After locating "LOADING (R63, R64). -/" in the listing below, copy that line and each one after it exactly, ending with the line that has "goes in the".
--------------------------------------------------
/-- The due slots of a cycle: at most two. -/
def State.slotsSend (s : State) (u : Nat) : Nat → State
  | 0 => s
  | n + 1 =>
    let x := s.vxuU u
    if x.state = .running ∧ 0 < x.due ∧ s.canAccept u then
      (((s.setVxu u { x with due := x.due - 1 }).slotSend u)).slotsSend u n
    else s

/-- One CCLK cycle of the pacer (R59); a unit whose stream has ended only sends the END frame it owes. -/
def State.pacerCycle (s : State) (u : Nat) : State :=
  let x := s.vxuU u
  if x.state = .running then
    let a := x.acc + s.vxuInc u
    let t := (s.setVxu u { x with acc := a % 2 ^ 31, due := min (x.due + a / 2 ^ 31) 2 }).slotsSend u 2
    let y := t.vxuU u
    if y.state = .running ∧ 0 < y.due then t.setVxu u { y with txWait := y.txWait + 1 } else t
  else match x.owed with
    | o :: r => if s.canAccept u then s.sendOwed u o r else s
    | [] => s

/-- Some cycles of the pacer. -/
def State.pacerRun (s : State) (u : Nat) : Nat → State
  | 0 => s
  | n + 1 => (s.pacerCycle u).pacerRun u n

/-- VXU_FRAME_SLOT (R59): the CCLK cycles up to and including the slot. -/
def execVxuFrameSlot (u : Fin 16) (cycles : Nat) (s : State) : Result := .next (s.pacerRun u cycles)

/-- VEC_PACKET_CLOSE (R232): 64 CCLK cycles, 16 ticks of GTIME, have passed after the packet's first frame. -/
def execVecPacketClose (u : Fin 16) (s : State) : Result :=
  if s.now < (s.vxuU u).tPacket + 16 then .next s else .next (s.closePacket u)

/-! ### Commands (R73, R74, R78) -/

/-- The four stream commands. -/
inductive VxuOp where
  | start | pause | resume | stop
deriving DecidableEq, Repr

/-- The command codes of R73. -/
def vxuOpCode : VxuOp → Nat
  | .start => 1 | .pause => 2 | .resume => 3 | .stop => 4

/-- The bound VEC partition of a unit. -/
def State.vxuPart (s : State) (u : Nat) : Option (Nat × Partition) :=
  let i := s.fld (Reg.VXU_BIND u) Fld.VXU_BIND_PART
  (Tab.look s.cfg.parts i).map (fun p => (i, p))

/-- Bytes of the bound partition, 0 where it is undefined. -/
def State.vxuPartSize (s : State) (u : Nat) : Nat :=
  match s.vxuPart u with
  | some p => p.2.size
  | none => 0

/-- E_RANGE of START and RESUME (R74). -/
def State.vxuRange (s : State) (u : Nat) : Bool :=
  let o := s.rd64 (Reg.VXU_PROG_OFF u)
  let at_ := s.rd64 (Reg.VXU_START_AT u)
  o % 4096 != 0 || decide (s.vxuPartSize u ≤ o) || s.fld (Reg.VXU_POLICY u) Fld.VXU_POLICY_POLICY == 3 ||
    (at_ != 0 && decide (at_ ≤ s.now))

/-- The status of a stream command for one unit (R74), after the role checks; a bound violation that stands is acted on before
PAUSE (R66). -/
def State.vxuStatus (s : State) (op : VxuOp) (u : Nat) : Status :=
  let x := (if op == .pause then s.boundStop u else s).vxuU u
  let n := s.vxuClass u
  let go := op == .start || op == .resume
  firstStatus
    [(s.mode != .service || (op == .pause && (x.state != .running || x.ppend)) ||
        (op == .resume && x.state != .paused), .eState),
     (op == .start && x.state != .idle, .eBusy),
     (op == .start && !s.vxuEnabled u, .eAccess),
     (op == .start && s.classType n != 1, .eConflict),
     (go && s.vxuRange u, .eRange),
     (go && s.isShed n, .eOvercommit)]

/-- START accepted (R63, R71): a leg on the unit is aborted, or, where it may not be preempted, waited for (R312). -/
def State.vxuStart (s : State) (u : Nat) : State :=
  let t := match s.bst.running.find? (fun l => blockKind l.block == 7 && blockUnit l.block == u) with
    | some l => if l.preemptible then s.preempt l else s
    | none => s
  let x := t.vxuU u
  t.setVxu u { (({} : VxuUnit)) with
    state := .loading, reason := x.reason, lstat := x.lstat, errSect := x.errSect, errWord := x.errWord
    owed := x.owed.map (fun o => { o with old := true }), packet := x.packet, tPacket := x.tPacket, out := x.out
    progOff := t.rd64 (Reg.VXU_PROG_OFF u), tCmd := t.now }

/-- PAUSE accepted (R63), after a bound violation that stands (R66): without pause points composing stops now. -/
def State.vxuPause (s0 : State) (u : Nat) : State :=
  let s := s0.boundStop u
  let x := s.vxuU u
  s.setVxu u (if x.pp then { x with ppend := true } else { x.closeFrame with ppend := true, stopped := true })

/-- RESUME accepted (R63): subroutine store and state are kept. -/
def State.vxuResume (s : State) (u : Nat) : State :=
  let x := s.vxuU u
  s.setVxu u { x with state := .loading, stopped := false, tCmd := s.now }

/-- STOP accepted; on an IDLE unit it does nothing. -/
def State.vxuStop (s : State) (u : Nat) : State :=
  if (s.vxuU u).state = .idle then s else s.stopStream u 2 true

/-- The effect of a command on one unit. -/
def State.vxuDo (s : State) (op : VxuOp) (u : Nat) : State :=
  match op with
  | .start => s.vxuStart u
  | .pause => s.vxuPause u
  | .resume => s.vxuResume u
  | .stop => s.vxuStop u

/-- The units a command names (R78). -/
def selUnits : VxuSel → List Nat
  | .unit n => [n.val]
  | .group m => bitList 16 m.toNat

/-- The register a command is written to. -/
def selReg : VxuSel → Nat
  | .unit n => Reg.VXU_CMD n
  | .group _ => Reg.VXU_GCMD

/-- The status of a command (R74, R78): of the lowest-numbered unit that would not answer OK. -/
def vxuCmdStatus (r : Req) (sel : VxuSel) (op : VxuOp) (s : State) : Status :=
  firstStatus (s.hostChecks r ++ [((selUnits sel).isEmpty, .eRange)] ++
    (selUnits sel).map (fun u => (s.vxuStatus op u != .ok, s.vxuStatus op u)))

/-- What VXU_GCMD holds after a command given through it (R78, R494); VXU_CMD reads zero. -/
def State.noteGcmd (s : State) (sel : VxuSel) (op : VxuOp) : State :=
  match sel with
  | .unit _ => s
  | .group m => s.wrN Reg.VXU_GCMD (m.toNat * 65536 + vxuOpCode op)

/-- A stream command: every named unit acts, or none (R78). -/
def State.vxuCmd (s : State) (r : Req) (sel : VxuSel) (op : VxuOp) : State :=
  s.hostWrite r (selReg sel) (vxuCmdStatus r sel op s) (fun t => ((selUnits sel).foldl (fun t u => t.vxuDo op u) t).noteGcmd sel op)

/-- VXU_START (R63, R74). -/
def execVxuStart (r : Req) (sel : VxuSel) (s : State) : Result := .next (s.vxuCmd r sel .start)

/-- VXU_PAUSE (R63, R74). -/
def execVxuPause (r : Req) (sel : VxuSel) (s : State) : Result := .next (s.vxuCmd r sel .pause)

/-- VXU_RESUME (R63, R74). -/
def execVxuResume (r : Req) (sel : VxuSel) (s : State) : Result := .next (s.vxuCmd r sel .resume)

/-- VXU_STOP (R63, R74). -/
def execVxuStop (r : Req) (sel : VxuSel) (s : State) : Result := .next (s.vxuCmd r sel .stop)

/-! ### Loading (R50, R51, R63, R64, R68) -/

/-- The words that bytes of a program hold; unreadable ones are none. -/
def progWords (l : List Byte) (intact : Bool) : List (Option DWord) :=
  (List.range (l.length / 8)).map (fun i => if intact then some (BitVec.ofNat 64 (leAt l (8 * i) 8)) else none)

/-- A range of a partition reaches into a parcel reported PARCEL_LOST (R67). -/
def State.parcelGone (s : State) (p : Partition) (o n : Nat) : Bool :=
  (List.range ((o % 2 ^ 28 + n + 2 ^ 28 - 1) / 2 ^ 28)).any (fun i =>
    match p.parcels[o / 2 ^ 28 + i]? with
    | some parcel => s.cfg.parcelLost.contains parcel
    | none => false)

/-- Program words read, codeword by codeword (R51, R67). -/
def State.readWords (s : State) (rt : Bool) (pi : Nat) (p : Partition) (o n : Nat) : Nat → State × List (Option DWord)
  | 0 => (s, [])
  | fuel + 1 =>
    if n = 0 then (s, [])
    else
      let k := min n (64 - o % 64)
      let r := (s.reachBanks rt p o k).readBytes pi p o k
      let t := r.st.readWords rt pi p (o + k) (n - k) fuel
      (t.1, progWords r.bytes (r.intact && !s.parcelGone p o k) ++ t.2)

/-- Bytes of program read for a unit: charged to its class (R162). -/
def State.vxuCharge (s : State) (u bytes : Nat) : State :=
  let n := s.vxuClass u
  let c := s.charge n bytes
  c.1.served n bytes c.2 (some (s.fld (Reg.VXU_BIND u) Fld.VXU_BIND_LABEL))

/-- The status of the header check of a unit (R68). -/
def State.headerStatus (s : State) (u : Nat) (h : List Byte) (intact : Bool) : Status :=
  let n := s.vxuClass u
  let progLen := leAt h 8 8; let subLen := leAt h 16 4; let rb := leAt h 20 4; let db := leAt h 24 4
  firstStatus
    [(!intact || slice h 0 4 != [0x4D, 0x5A, 0x56, 0x50], .eIntegrity),
     (leAt h 4 2 != 1, .eVersion),
     (decide (2 ≤ leAt h 7 1) || leAt h 28 4 != 0 || leAt h 40 24 != 0 || decide (3 < leAt h 6 1) || progLen % 8 != 0 ||
        decide (s.vxuPartSize u < (s.vxuU u).progOff + progLen) || decide (progLen < 64 + subLen + 8) ||
        decide (65536 < subLen) || subLen % 8 != 0 || decide (rb < 4096) || db == 0, .eRange),
     (decide (s.classP2 n < rb), .eOvercommit),
     (decide (2500000000 * 4096 < s.classP1 n * 1000 * db), .eResource)]

/-- Some codeword of `n` bytes of a unit's program from offset `o` cannot be read at present: the unit's request waits in its class
arbiter (R255), once real-time requests have ended the ROW legs they may (R312). -/
def State.fetchWaits (s : State) (u : Nat) (p : Partition) (o n : Nat) : Bool :=
  (s.reachBanks (s.realTime (s.vxuClass u) 0 false) p o n).rangeWaits p o n

/-- The header of a unit's program, or the subroutine section it names, cannot be read at present. -/
def State.headerWaits (s : State) (u : Nat) : Bool :=
  match s.vxuPart u with
  | none => false
  | some p =>
    let o := (s.vxuU u).progOff
    s.fetchWaits u p.2 o 64 || s.fetchWaits u p.2 (o + 64) (min 65536 (leAt (s.readBytes p.1 p.2 o 64).bytes 16 4))

/-- The header check of a LOADING unit (R63, R68), which waits for a self-test leg on the unit (R312); the subroutine section is loaded with it (R51). -/
def State.headerCheck (s : State) (u : Nat) (intact : Bool) : State :=
  let x := s.vxuU u
  match s.vxuPart u with
  | none => s
  | some p =>
    if x.state ≠ .loading ∨ x.hdrOk ∨ x.out ∨ s.headerWaits u then s
    else
      let rt := s.realTime (s.vxuClass u) 0 false
      let r := (s.reachBanks rt p.2 x.progOff 64).readBytes p.1 p.2 x.progOff 64
      let h := r.bytes
      let st := s.headerStatus u h (intact && r.intact && !s.parcelGone p.2 x.progOff 64)
      let t := r.st.vxuCharge u 64
      if st = .ok then
        let subLen := leAt h 16 4
        let w := t.readWords rt p.1 p.2 (x.progOff + 64) subLen (subLen / 64 + 2)
        (w.1.vxuCharge u subLen).setVxu u { x with
          hdrOk := true, lstat := 0, width := leAt h 6 1, pp := leAt h 7 1 == 1, progLen := leAt h 8 8, subLen := subLen
          readBound := leAt h 20 4, decodeBound := leAt h 24 4, sub := w.2 }
      else t.setVxu u { x.ended 8 s.gtime with lstat := st.code }

/-- VXU_HEADER_CHECK (R68); `intact`: no new error makes the header unreadable. -/
def execVxuHeaderCheck (u : Fin 16) (intact : Bool) (s : State) : Result := .next (s.headerCheck u intact)

/-- The next main-section words, up to the end of their codeword, arrive in the reservoir while it has room (R51). -/
def State.programFetch (s : State) (u : Nat) (intact : Bool) : State :=
  let x := s.vxuU u
  let o := x.progOff + 64 + x.subLen + x.fetched
  let n := min (64 - o % 64) (x.mainLen - x.fetched)
  match s.vxuPart u with
  | none => s
  | some p =>
    if x.state = .idle ∨ !x.hdrOk ∨ n = 0 ∨ s.fetchWaits u p.2 o n ∨ s.rdN (Reg.QOS_SRES_SIZE u) * 4096 < 8 * x.resv.length + n then s
    else
      let r := (s.reachBanks (s.realTime (s.vxuClass u) 0 false) p.2 o n).readBytes p.1 p.2 o n
      ((r.st.vxuCharge u n).setVxu u { x with
        fetched := x.fetched + n, resv := x.resv ++ progWords r.bytes (intact && r.intact && !s.parcelGone p.2 o n) }).composeAll u

/-- VXU_PROGRAM_FETCH (R51). -/
def execVxuProgramFetch (u : Fin 16) (intact : Bool) (s : State) : Result := .next (s.programFetch u intact)

/-- The stream is ready (R64). -/
def State.vxuReady (s : State) (u : Nat) : Bool :=
  let x := s.vxuU u
  x.state == .loading && x.hdrOk &&
    (decide (s.rdN (Reg.QOS_SRES_START u) * 64 ≤ 8 * x.resv.length) || x.fetched == x.mainLen)

/-- VXU_START_AT of a unit (R72). -/
def State.startAt (s : State) (u : Nat) : Nat := s.rd64 (Reg.VXU_START_AT u)

/-- A stream that is ready leaves LOADING (R63, R64). -/
def State.becomeReady (s : State) (u : Nat) : State :=
  if s.vxuReady u then
    let x := s.vxuU u
    (s.setVxu u { x with
      state := if s.startAt u = 0 then .running else .armed, first := true, acc := 0, due := 0 }).composeAll u
  else s

/-- VXU_READY (R63, R64). -/
def execVxuReady (u : Fin 16) (s : State) : Result := .next (s.becomeReady u)

/-- A stream not ready in time ends (R63). -/
def State.startMiss (s : State) (u : Nat) : State :=
  (s.stopStream u 7 true).event (Reg.VXU_EVENTS u) Fld.VXU_EVENTS_START_MISS

/-- The start deadline of a unit has passed: P3 µs of its class since START or RESUME (R64, R158). -/
def State.deadlinePassed (s : State) (u : Nat) : Bool :=
  decide ((s.vxuU u).tCmd + s.classP3 (s.vxuClass u) * 625 / 2 ≤ s.now)

/-- START_DEADLINE_EXPIRE (R63, R64, R179): a stream that is ready by then is ready in time; a class already shed misses nothing
(R180). -/
def execStartDeadlineExpire (u : Fin 16) (s : State) : Result :=
  let t := s.becomeReady u
  if (t.vxuU u).state = .loading ∧ s.deadlinePassed u then
    .next ((t.startMiss u).guaranteeMiss (t.vxuClass u) 2)
  else .next t

/-- START_MARK (R63, R64): GTIME has reached VXU_START_AT; a stream that is ready by then is ready in time. The first DATA frame
goes in the first cycle, so that one slot is due at once (notes/assumptions/42.md). -/
def execStartMark (u : Fin 16) (s : State) : Result :=
  let t := s.becomeReady u
  let x := t.vxuU u
  if s.now < s.startAt u then .next s
  else match x.state with
    | .armed => .next ((t.setVxu u { x with state := .running, acc := 0, due := 1 }).streamOver u)
    | .loading => if s.startAt u = 0 then .next t else .next (t.startMiss u)
    | _ => .next t

/-- VXU_BOUND_STOP (R62, R63). -/
def execVxuBoundStop (u : Fin 16) (s : State) : Result := .next (s.boundStop u)

end Sys2Proof.Machine
end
--------------------------------------------------
- EXPECTED OUTPUT
/-- A stream that is ready leaves LOADING (R63, R64). -/
def State.becomeReady (s : State) (u : Nat) : State :=
  if s.vxuReady u then
    let x := s.vxuU u
    (s.setVxu u { x with
      state := if s.startAt u = 0 then .running else .armed, first := true, acc := 0, due := 0 }).composeAll u
  else s

/-- VXU_READY (R63, R64). -/
def execVxuReady (u : Fin 16) (s : State) : Result := .next (s.becomeReady u)

/-- A stream not ready in time ends (R63). -/
def State.startMiss (s : State) (u : Nat) : State :=
  (s.stopStream u 7 true).event (Reg.VXU_EVENTS u) Fld.VXU_EVENTS_START_MISS

/-- The start deadline of a unit has passed: P3 µs of its class since START or RESUME (R64, R158). -/
def State.deadlinePassed (s : State) (u : Nat) : Bool :=
  decide ((s.vxuU u).tCmd + s.classP3 (s.vxuClass u) * 625 / 2 ≤ s.now)

/-- START_DEADLINE_EXPIRE (R63, R64, R179): a stream that is ready by then is ready in time; a class already shed misses nothing
(R180). -/
def execStartDeadlineExpire (u : Fin 16) (s : State) : Result :=
  let t := s.becomeReady u
  if (t.vxuU u).state = .loading ∧ s.deadlinePassed u then
    .next ((t.startMiss u).guaranteeMiss (t.vxuClass u) 2)
  else .next t

/-- START_MARK (R63, R64): GTIME has reached VXU_START_AT; a stream that is ready by then is ready in time. The first DATA frame
goes in the first cycle, so that one slot is due at once (notes/assumptions/42.md). -/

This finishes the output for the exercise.